Et ce n’est pas tout. Nenni. Loin de là. Le 4 novembre, divers quotidiens québécois rapportent l’entrée en service, le jour précédent, d’un géant des airs, le plus gros « aérobus » au monde, le Tupolev Tu-114 Rossiya, un mastodonte (Bonjour, chanceuse EP qui est allée en Nouvelle-Écosse!) quadrimoteur turbopropulsé pouvant transporter jusqu’à 220 passagères et passagers.
Cette annonce est en fait un mensonge éhonté. Le prototype du Tu-114 n’effectue en effet son premier vol que vers la mi-novembre 1957. Pis encore, cet avion de ligne destiné au transporteur aérien soviétique, Aeroflot, n’entre en service qu’avril 1961.
En guise de comparaison, les bien plus rapides avions de ligne à réaction américains Boeing Modèle 707 et Douglas DC-8 entrent en service en octobre 1958 et septembre 1959. Ces deux classiques de la Guerre froide sont fabriqués à environ 1 420 exemplaires, comparé à un peu plus de… 30 exemplaires pour le Tu-114.
Incidemment, les pilotes et équipages d’Aeroflot commencent à exploiter le premier avion de ligne à réaction soviétique, le second avion de ligne à réaction opérationnel au monde au fait, le Tupolev Tu-104, en septembre 1956. Environ seulement 200 de ces aéronefs sujets aux accidents, mortels dans la plupart des cas, entrent en service, mais revenons à Spoutnik 2.
Voyons à quoi ressemblent des gros titres qui se retrouvent en première page de quotidiens du Québec publiés à Montréal et Québec le 4 novembre :
Le Soleil de Québec : « Fusée russe en route vers la Lune? »
La Presse de Montréal : « Le Spoutnik II poursuit sa course »
Le Devoir de Montréal : « Confirmant de façon décisive son avance sur le plan scientifique, l’URSS lance un deuxième satellite »

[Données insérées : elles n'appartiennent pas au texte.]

/-- A series that begins with `issue` and, where RESP_POLL asks for it, a second wait (R120, R123, R129). -/
theorem series_issues {p : List Byte} {s : State} (hd : d = (issueAndWait p s).proceed bad cont) :
    ∃ u, exec (.issue (some 0xD4) p) s = .next u ∧ (u.result ≠ .ok → d.EndsIn u (bad u.result)) ∧ (u.result = .ok →
    ∃ v, (if s.consumer.respPoll then exec (.pollReady none none) u else .next u) = .next v ∧
      (v.result ≠ .ok → d.EndsIn v (bad v.result)) ∧
      (v.result = .ok → ∃ ds t, t.AgreesWith v ∧ d = cont ds t)) := by
  obtain ⟨u, hu, hl⟩ := opIssue_leaves (some Config.tfiH2C) p s
  rw [issueAndWait] at hd
  refine ⟨u, hu, fun hne => ?_, fun hok => ?_⟩
  · rw [hl.result] at hne
    rw [if_neg fun hw => hne hw.1] at hd
    exact (hl.proceed hd).1 (hl.result ▸ hne)
  · rw [hl.result] at hok
    cases hw : s.consumer.respPoll
    · rw [if_neg (by simp [hw])] at hd
      obtain ⟨hfail, hgo⟩ := hl.proceed hd
      exact ⟨u, rfl, hfail, fun hv => ⟨_, _, hl.agrees, hgo hv⟩⟩
    · rw [if_pos ⟨hok, hw⟩] at hd
      obtain ⟨v, hv, hlv⟩ := opPollReady_leaves none none hl.agrees
      obtain ⟨hfail, hgo⟩ := hlv.proceed hd
      exact ⟨v, hv, hfail, fun hv => ⟨_, _, hlv.agrees, hgo hv⟩⟩

end

/-! ## `detect` -/

theorem detectErrorOf_eq (r : Result) : detectErrorOf r = if r = .timeoutError then .timeout else .protocol := by
  cases r <;> rfl

/-- The answer to any failure of a `read_response` inside `detect` (R126). -/
def chunkFailed (_ : Result) : Output := .detectErr .protocol

/-- The record `detect` makes of chunk (b) `b` and the UID (R121, R123). -/
def tagOf (b uid : List Byte) (ats : Option (List Byte)) : TagRecord :=
  { logical := byteAt b 0, atqa := slice b 1 3, sak := byteAt b 3, uid := uid, ats := ats }

theorem slice_pair {b : List Byte} (h : 3 ≤ b.length) : slice b 1 3 = [byteAt b 1, byteAt b 2] := by
  match b, h with
  | _ :: _ :: _ :: _, _ => rfl

theorem detect_eq (s : State) : detect s =
    (issueAndWait (detectPayload s.consumer) s).proceed (fun r => .detectErr (detectErrorOf r))
      fun _ t => (opReadResponse 8 true false t).proceed chunkFailed detectTarget := rfl

/-- The header test, on a chunk of at least 6 bytes (R71). -/
theorem headerOk_iff {a : List Byte} (h : 6 ≤ a.length) :
    headerOk a = true ↔ ((byteAt a 3).toNat + (byteAt a 4).toNat) % 256 = 0 ∧ 1 ≤ (byteAt a 3).toNat := by
  rw [headerOk, if_pos h, headerGood_iff]

theorem detectTarget_badHeader {a : List Byte} (h : ¬ headerOk a = true) (s : State) :
    detectTarget a s = concludeWith .protocol s := if_pos (Bool.eq_false_of_not_eq_true h)

theorem detectTarget_noTag {a : List Byte} (h : headerOk a = true) (h0 : byteAt a 7 = 0) (s : State) :
    detectTarget a s = concludeWith .noTag s := by
  rw [detectTarget, if_neg (by simp [h]), if_pos h0]

theorem detectTarget_reads {a : List Byte} (h : headerOk a = true) (h0 : byteAt a 7 ≠ 0) (s : State) :
    detectTarget a s = (opReadResponse 5 false false s).proceed chunkFailed detectUid := by
  rw [detectTarget, if_neg (by simp [h]), if_neg h0]
  rfl

theorem detectUid_malformed {b : List Byte} (h : (byteAt b 4).toNat ∉ [4, 7, 10]) (s : State) :
    detectUid b s = concludeWith .malformedUid s := if_pos (by simpa using h)

theorem detectUid_reads {b : List Byte} (h : (byteAt b 4).toNat ∈ [4, 7, 10]) (s : State) :
    detectUid b s = (opReadResponse (byteAt b 4).toNat false (!iso14443_4 (byteAt b 3)) s).proceed chunkFailed
      fun uid t =>
        if iso14443_4 (byteAt b 3) then detectAts (tagOf b uid none) t else ⟨t, .tag (tagOf b uid none)⟩ := by
  have hlen : ¬ ((byteAt b 4).toNat ≠ 4 ∧ (byteAt b 4).toNat ≠ 7 ∧ (byteAt b 4).toNat ≠ 10) := by
    simpa [or_iff_not_imp_left] using h
  exact if_neg hlen

theorem detectAts_eq (b uid : List Byte) (s : State) : detectAts (tagOf b uid none) s =
    (opReadResponse 1 false false s).proceed chunkFailed fun n t =>
      (opReadResponse (byteAt n 0).toNat false true t).proceed chunkFailed fun ats t' =>
        ⟨t', .tag (tagOf b uid (some ats))⟩ := rfl

/-- An early exit from the open stream is the call that concludes it, and then the error (R123, D32). -/
theorem concludeWith_concludes {e : DetectError} {s u : State} (h : s.AgreesWith u) {d : Done}
    (hd : d = concludeWith e s) :
    ∃ x, exec (.readResponse 0 false true) u = .next x ∧ d.EndsIn x (.detectErr e) := by
  obtain ⟨x, hx, hl, -⟩ := opReadResponse_leaves 0 false true h
  exact ⟨x, hx, hl.agrees.endsIn hd⟩

/-- A series that ends with a record, in the words of R123. -/
theorem record_endsIn {b uid : List Byte} {ats : Option (List Byte)} {s u : State} (h : s.AgreesWith u)
    (hb : b.length = 5) {d : Done} (hd : d = ⟨s, .tag (tagOf b uid ats)⟩) : d.EndsIn u (.tag
      { logical := byteAt b 0, atqa := [byteAt b 1, byteAt b 2], sak := byteAt b 3, uid := uid, ats := ats }) := by
  rw [tagOf, slice_pair (by omega)] at hd
  exact h.endsIn hd

/-- Settles O40, chunk by chunk: what the operations so far have returned says how `detect` goes on. -/
theorem detectIsItsSeriesOfOperations : Obligations.DetectIsItsSeriesOfOperations := by
  intro s c isErr lower concludes
  have lowers : ∀ u, (detect s).EndsIn u (.detectErr (detectErrorOf u.result)) → lower u := fun u h => by
    rwa [detectErrorOf_eq] at h
  obtain ⟨u, hu, fu, nu⟩ := series_issues (detect_eq s)
  refine ⟨u, hu, fun h => lowers u (fu h), fun okU => ?_⟩
  obtain ⟨v, hv, fv, nv⟩ := nu okU
  refine ⟨v, hv, fun h => lowers v (fv h), fun okV => ?_⟩
  obtain ⟨-, t, ht, dv⟩ := nv okV
  -- chunk (a)
  obtain ⟨w, hw, fw, nw⟩ := series_reads ht dv
  refine ⟨w, hw, fw, fun okW => ?_⟩
  obtain ⟨a, t, ha, la, ht, dw⟩ := nw okW
  have hhead := headerOk_iff (a := a) (by omega)
  refine ⟨a, ha, fun hh => concludeWith_concludes ht (dw.trans (detectTarget_badHeader (mt hhead.mp hh) t)),
    fun hh h0 => concludeWith_concludes ht (dw.trans (detectTarget_noTag (hhead.mpr hh) h0 t)), fun hh h0 => ?_⟩
  -- chunk (b)
  obtain ⟨x, hx, fx, nx⟩ := series_reads ht (dw.trans (detectTarget_reads (hhead.mpr hh) h0 t))
  refine ⟨x, hx, fx, fun okX => ?_⟩
  obtain ⟨b, t, hb, lb, ht, dx⟩ := nx okX
  refine ⟨b, hb, fun hl => concludeWith_concludes ht (dx.trans (detectUid_malformed hl t)), fun hl => ?_⟩
  -- chunk (c)
  obtain ⟨y, hy, fy, ny⟩ := series_reads ht (dx.trans (detectUid_reads hl t))
  refine ⟨y, hy, fy, fun okY => ?_⟩
  obtain ⟨uid, t, huid, -, ht, dy⟩ := ny okY
  refine ⟨uid, huid, fun hiso => record_endsIn ht lb (dy.trans (if_neg (ne_true_of_eq_false hiso))), fun hiso => ?_⟩
  -- chunks (d) and (e)
  obtain ⟨z, hz, fz, nz⟩ := series_reads ht ((dy.trans (if_pos hiso)).trans (detectAts_eq b uid t))
  refine ⟨z, hz, fz, fun okZ => ?_⟩
  obtain ⟨ns, t, hns, lns, ht, dz⟩ := nz okZ
  obtain ⟨n, rfl⟩ := List.length_eq_one_iff.mp lns
  obtain ⟨r, hr, fr, nr⟩ := series_reads ht dz
  refine ⟨n, hns, r, hr, fr, fun okR => ?_⟩
  obtain ⟨ats, t, hats, -, ht, dr⟩ := nr okR
  exact ⟨ats, hats, record_endsIn ht lb dr⟩

/-! ## `bind` -/

/-- Settles O37: `bind` writes the session record and what it returns. -/
theorem bindBuildsTheSession : Obligations.BindBuildsTheSession := fun t _ => ⟨.bound (sessionOf t), rfl⟩

/-! ## The session operations -/

/-- The answer to a failure below a session operation (R133). -/
def notAckedBy (r : Result) : Output := .cardErr (.notAcked r)

/-- What a session operation makes of the `10 + d` bytes it has read (R129, R133). -/
def exchangeJudged (d : Nat) (f : List Byte) (s : State) : Done :=
  ⟨(opValidate f s).st, if frameValid f then exchangeAnswer f d else .cardErr .malformed⟩

theorem exchange_eq (p : List Byte) (d : Nat) (s : State) : exchange p d s =
    (issueAndWait p s).proceed notAckedBy fun _ t =>
      (opReadResponse (10 + d) true true t).proceed notAckedBy (exchangeJudged d) := rfl

/-- The last operation of the exchange is `validate`, by whose verdict it answers (R129). -/
theorem exchangeJudged_validates (d : Nat) (f : List Byte) {s u : State} (h : s.AgreesWith u) :
    ∃ x, exec (.validate f) u = .next x ∧ (exchangeJudged d f s).EndsIn x
      (if x.output ≠ .verdict true then .cardErr .malformed
        else if byteAt f 7 ≠ 0 then .cardErr (.badStatus (byteAt f 7)) else .card (slice f 8 (8 + d))) := by
  obtain ⟨out, rfl⟩ := h
  refine ⟨_, exec_validate f u, ?_⟩
  cases hv : frameValid f <;>
    simp [Done.EndsIn, Done.next, exchangeJudged, exchangeAnswer, hv, opValidate, checkFrame, Reply.finishAs_ok,
      State.returned]

/-- Settles O44: the three are one exchange, each of its own payload and length. -/
theorem sessionOperationsAreTheirSeries : Obligations.SessionOperationsAreTheirSeries := by
  intro s i p d k blk key data c hi notAcked
  have hx : exec i s = (exchange p d s).next := by
    rcases hi with ⟨rfl, rfl, rfl⟩ | ⟨rfl, rfl, rfl⟩ | ⟨rfl, rfl, rfl⟩
    · cases k <;> rfl
    · rfl
    · rfl
  have fails : ∀ u, (exchange p d s).EndsIn u (notAckedBy u.result) → notAcked u := fun u h => hx.trans h
  obtain ⟨u, hu, fu, nu⟩ := series_issues (exchange_eq p d s)
  refine ⟨u, hu, fun h => fails u (fu h), fun okU => ?_⟩
  obtain ⟨v, hv, fv, nv⟩ := nu okU
  refine ⟨v, hv, fun h => fails v (fv h), fun okV => ?_⟩
  obtain ⟨-, t, ht, dv⟩ := nv okV
  obtain ⟨w, hw, fw, nw⟩ := series_reads ht dv
  refine ⟨w, hw, fun h => fails w (fw h), fun okW => ?_⟩
  obtain ⟨f, t, hf, -, ht, dw⟩ := nw okW
  obtain ⟨x, hval, hend⟩ := exchangeJudged_validates d f ht
  rw [← dw] at hend
  exact ⟨f, x, hf, hval, hx.trans hend⟩

end Sys2Proof.Machine
end

section
/-! Oversize payloads: `encode` and `issue` reject them with nothing written and nothing sent (R67, R144). -/

namespace Sys2Proof.Machine

/-- `issue` from idle of a payload that does not fit ends at its `encode`: nothing but CC has changed (R101, R144). -/
theorem issue_rejects (tfi : Byte) {p : List Byte} {s : State} (hi : s.link.ts = .idle) (h : ¬ fits s.cfg p = true) :
    issue tfi p s = ⟨{ s with cc := .failed }, .encodeReject, []⟩ := by
  have hput : putFrame tfi p { s with cc := .issuing } = ⟨{ s with cc := .issuing }, .encodeReject, []⟩ := if_neg h
  rw [issue, if_neg (not_not.mpr hi), hput]
  rfl

theorem exec_issue_rejects (tfi : Option Byte) {p : List Byte} {s : State} (hi : s.link.ts = .idle)
    (h : ¬ fits s.cfg p = true) : exec (.issue tfi p) s =
      .next (({ s with cc := .failed } : State).returned .encodeReject .none { op := .issue, tfi := tfiOr tfi }) := by
  show ((issue (tfiOr tfi) p s).finishAs _).next .none = _
  rw [issue_rejects _ hi h, Reply.finishAs_encodeReject]
  rfl

/-- Settles O29: an oversize payload does not fit, so `encode` and, from idle, `issue` reject it; in an open stream the
phase test of `issue` comes before its `encode`. -/
theorem oversizePayloadsAreRejected : Obligations.OversizePayloadsAreRejected := by
  intro tfi p s hover
  have hfit : ¬ fits s.cfg p = true := by
    rw [fits_iff]
    omega
  exact ⟨⟨_, exec_encode_rejects _ hfit⟩, fun hi => ⟨_, exec_issue_rejects tfi hi hfit⟩,
    fun hs => ⟨_, exec_issue_refused tfi p hs⟩⟩

end Sys2Proof.Machine
end

section
/-! What `initialize` leaves, whatever the record, and its defaults on a complete one (R6, R27, R160, R161). -/

namespace Sys2Proof.Machine

/-! ## What `initialize` abandons -/

theorem Link.release_draws (l : Link) : l.release.draws = l.draws := by
  unfold Link.release
  split <;> rfl

theorem Link.release_answers (l : Link) : l.release.answers = l.answers := by
  unfold Link.release
  split <;> rfl

/-- `Release()` makes one event, exactly where select is asserted (R81). -/
theorem Link.release_trace (l : Link) : l.release.trace = l.trace ++ if l.sel = .asserted then [.rel] else [] := by
  cases h : l.sel with
  | asserted => simp [Link.release_asserted h]
  | released => simp [Link.release_released h]

/-! ## The registers -/

theorem initializeBlock_cfg (g : CfgArg) (s : State) : (initializeBlock g s).st.cfg = resolveCfg g s.link.draws :=
  congrArg (resolveCfg g) s.link.release_draws

/-- Bytes written from offset 0 of an empty TXBUF are canonical and no offset past them is listed. -/
theorem Memory.fill_within (bs : List Byte) :
    (Memory.writeBytes [] 0 bs).wf ∧ ∀ x ∈ Memory.writeBytes [] 0 bs, x.1 < bs.length := by
  refine ⟨Memory.wf_writeBytes ⟨.nil, nofun⟩ 0 bs, fun x hx => ?_⟩
  rcases Memory.mem_writeBytes hx with h | ⟨-, h⟩
  · cases h
  · omega

/-- What `initialize` leaves in TXBUF is within the new TX_CAP (R12, R27). -/
theorem initializeBlock_mem (g : CfgArg) (s : State) :
    (initializeBlock g s).st.tx.mem.wf ∧
      ∀ x ∈ (initializeBlock g s).st.tx.mem, x.1 < (initializeBlock g s).st.cfg.txCap := by
  obtain ⟨hwf, hlt⟩ := Memory.fill_within
    ((s.link.release.freeCfg g).2.freeBytes (s.link.release.freeCfg g).1.txCap).1
  rw [Link.freeBytes_length] at hlt
  exact ⟨hwf, hlt⟩

theorem initializeBlock_ackbuf_length (g : CfgArg) (s : State) : (initializeBlock g s).st.ackbuf.length = 6 :=
  Link.freeBytes_length ..

/-- What `initialize` leaves is `State.initialized`, the values R27 leaves unspecified and the latch being its own. -/
theorem initializeBlock_st {g : CfgArg} {s t : State} (ht : (initializeBlock g s).st = t) :
    t = { s.initialized t.cfg t.link.cnt t.link.draws t.tx.mem t.poll.status t.ackbuf with latch := t.latch } := by
  subst ht
  simp [initializeBlock, State.initialized, Link.release_trace, Link.release_answers]

theorem Reply.next_finish_ok (t : State) (d : List Byte) (out : Output) :
    (Reply.finish ⟨t, .ok, d⟩).next out = .next (t.returned .ok out t.latch) := by
  simp [Reply.finish, Reply.next, State.returned]

/-- Whatever the record, `initialize` returns `Ok` and gives the host nothing (R160, R161). -/
theorem exec_initializeBlock {g : CfgArg} {s t : State} (ht : (initializeBlock g s).st = t) :
    exec (.initializeBlock g) s = .next
      ((s.initialized t.cfg t.link.cnt t.link.draws t.tx.mem t.poll.status t.ackbuf).returned .ok .none t.latch) :=
  calc exec (.initializeBlock g) s
    _ = .next (t.returned .ok .none t.latch) := ht ▸ Reply.next_finish_ok (initializeBlock g s).st [] .none
    _ = _ := congrArg (fun u : State => (.next (u.returned .ok .none t.latch) : StepOutcome)) (initializeBlock_st ht)

/-! ## A complete record -/

theorem resolveMaxPd_of_le {given : Option Nat} (h : given.getD 254 ≤ 254) (free : Nat) :
    resolveMaxPd given free = given.getD 254 := inRangeOr_true h ..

Si La Patrie de Montréal place elle aussi son article sur Spoutnik 2 en première page, un article intitulé « Le hold-up de St-Cuthbert éclairci – La haute taille d’un bandit mène à 4 arrestations » tient une place aussi importante que « ’Frisée’ se porte bien à bord du spoutnik II. » Cela étant dit (tapé?), deux photographies d’un chien femelle identifié comme étant la dite Frisée, affirme le quotidien, accompagnent le dit texte.
Les voici.
Deux chiens femelles du programme spatial soviétique. Anon., « ’Frisée’ se porte bien à bord du spoutnik II. » La Patrie, 4 novembre 1957, 1.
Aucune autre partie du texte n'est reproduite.